Individual analysis of reponse and predictor variables tells that corelation exist between response and predictor variables.
Residual analysis
# residual plot
ggplot(model, aes(.fitted, .resid)) + geom_point(color = "darkgreen", size=2) +labs(title = "Fitted Values vs Residuals") +labs(x = "Fitted Values") +labs(y = "Residuals")

# normal plot
qqnorm(resid(model))
qqline(resid(model))

The residual plot below shows there are strong correlations among predictors. This is not surprising due to the interactive term in which one of its operands are also a predictor.

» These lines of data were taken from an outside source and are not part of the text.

/-- The rates and specific forces of a set (R259). -/
def Leaf.imuConvert (l : Leaf) (s : ImuSet) : List F64 × List F64 :=
  let cnt (k : Nat) : F64 := f64ofInt ((alGet (s.vals.mergeSort fun a b => a.1 ≤ b.1) k).getD 0)
  let gs := l.f64At (Reg.EGO_GSCALE 0) (Reg.EGO_GSCALE 1)
  let as' := l.f64At (Reg.EGO_ASCALE 0) (Reg.EGO_ASCALE 1)
  ((List.range 3).map fun k => f64sub (f64mul (cnt k) gs) (vGet l.ego.nom (10 + k)),
   (List.range 3).map fun k => f64sub (f64mul (cnt (3 + k)) as') (vGet l.ego.nom (13 + k)))

/-- A set holds one value of each of the six. -/
def ImuSet.full (s : ImuSet) : Bool := (List.range 6).all fun k => (s.vals.filter fun v => v.1 == k).length == 1

/-- One set integrated; an incomplete one is discarded and counted (R259). -/
def Leaf.egoSample (l : Leaf) (s : ImuSet) : Leaf :=
  if !s.full then l.bump 9 0
  else
    let wa := l.imuConvert s
    let dt := match l.ego.last with
      | none => l.imuPer
      | some (t0, _, _) =>
        if l.ego.fresh || decide (4 * (l.rd Reg.EGO_IMU_PER : Nat) * 65536 < s.t - t0) then l.imuPer else secOfQ16 (s.t - t0)
    let l1 := l.egoIntegrate wa.1 wa.2 dt
    { l1 with ego := { l1.ego with last := some (s.t, wa.1, wa.2), fresh := false } }

/-- The samples of the window [lo, hi) in ns integrated in time order; with none, the last sample's rates over the window
(R260, R261). -/
def Leaf.egoWindow (lo hi : Nat) (l : Leaf) : Leaf :=
  let inW (s : ImuSet) : Bool := decide (s.t < (hi : Int) * 65536)
  let now := (l.ego.sets.filter inW).mergeSort fun a b => decide (a.t ≤ b.t)
  let l0 := { l with ego := { l.ego with sets := l.ego.sets.filter fun s => !inW s } }
  let l1 := now.foldl Leaf.egoSample l0
  if now.any ImuSet.full then l1
  else
    let l2 := ((l1.inc Fld.EGO_NOIMU_CNT_COUNT).bump 9 1).flagEvent Fld.EGO_STAT_NO_IMU 0x0A6
    match l2.ego.last with
    | none => l2
    | some (_, w, a) => l2.egoIntegrate w a (f64ratio ((hi - lo : Nat) : Int) (10 ^ 9))

/-! ## Wheels (R262) -/

/-- The present wheels' speeds in ascending j at the end t1 (ns) of a window. -/
def Leaf.wheelSpeeds (l : Leaf) (t1 : Nat) : List F64 :=
  (List.range 4).filterMap fun j =>
    if !bitOf (l.get Fld.EGO_WHL_CH_WHL_EN) j then none
    else
      match l.ego.wheels.getD j none with
      | none => none
      | some (t, y) =>
        if (t1 : Int) * 65536 - t ≤ (l.rd Reg.EGO_WHL_AGE : Nat) * 1000 * 65536
        then some (f64mul (f64ofInt y) (l.f64At (Reg.EGO_WSCALE j 0) (Reg.EGO_WSCALE j 1))) else none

Was the linear model appropriate? Why or why not?
summary(model)
##
## Call:
## lm(formula = mpg ~ disp + hp + wt, data = input)
##
## Residuals:
## Min 1Q Median 3Q Max
## -3.891 -1.640 -0.172 1.061 5.861
##
## Coefficients:
## Estimate Std. Error t value Pr(>|t|)
## (Intercept) 37.105505 2.110815 17.579 < 2e-16 ***
## disp -0.000937 0.010350 -0.091 0.92851
## hp -0.031157 0.011436 -2.724 0.01097 *
## wt -3.800891 1.066191 -3.565 0.00133 **
## ---
## Signif. codes: 0 '***' 0.001 '**' 0.01 '*' 0.05 '.' 0.1 ' ' 1
##
## Residual standard error: 2.639 on 28 degrees of freedom
## Multiple R-squared: 0.8268, Adjusted R-squared: 0.8083
## F-statistic: 44.57 on 3 and 28 DF, p-value: 8.65e-11
p - value is below threshhold(0.05) says that null hypothesis is rejected.
R2 value : 0.80 tells that 80% variability in data.
normal qq-plot shows that residuals follow normal distribution.
overall this is good fit.
conclusion :
Based on the above intercept and coefficient values, we create the mathematical equation:
Y = a+Xdisp.x1+Xhp.x2+Xwt.x3 (or)
Y = 37.15+(-0.000937)x1+(-0.0311)x2+(-3.8008)*x3
We can use the regression equation created above to predict the mileage when a new set of values for displacement, horse power and weight is provided.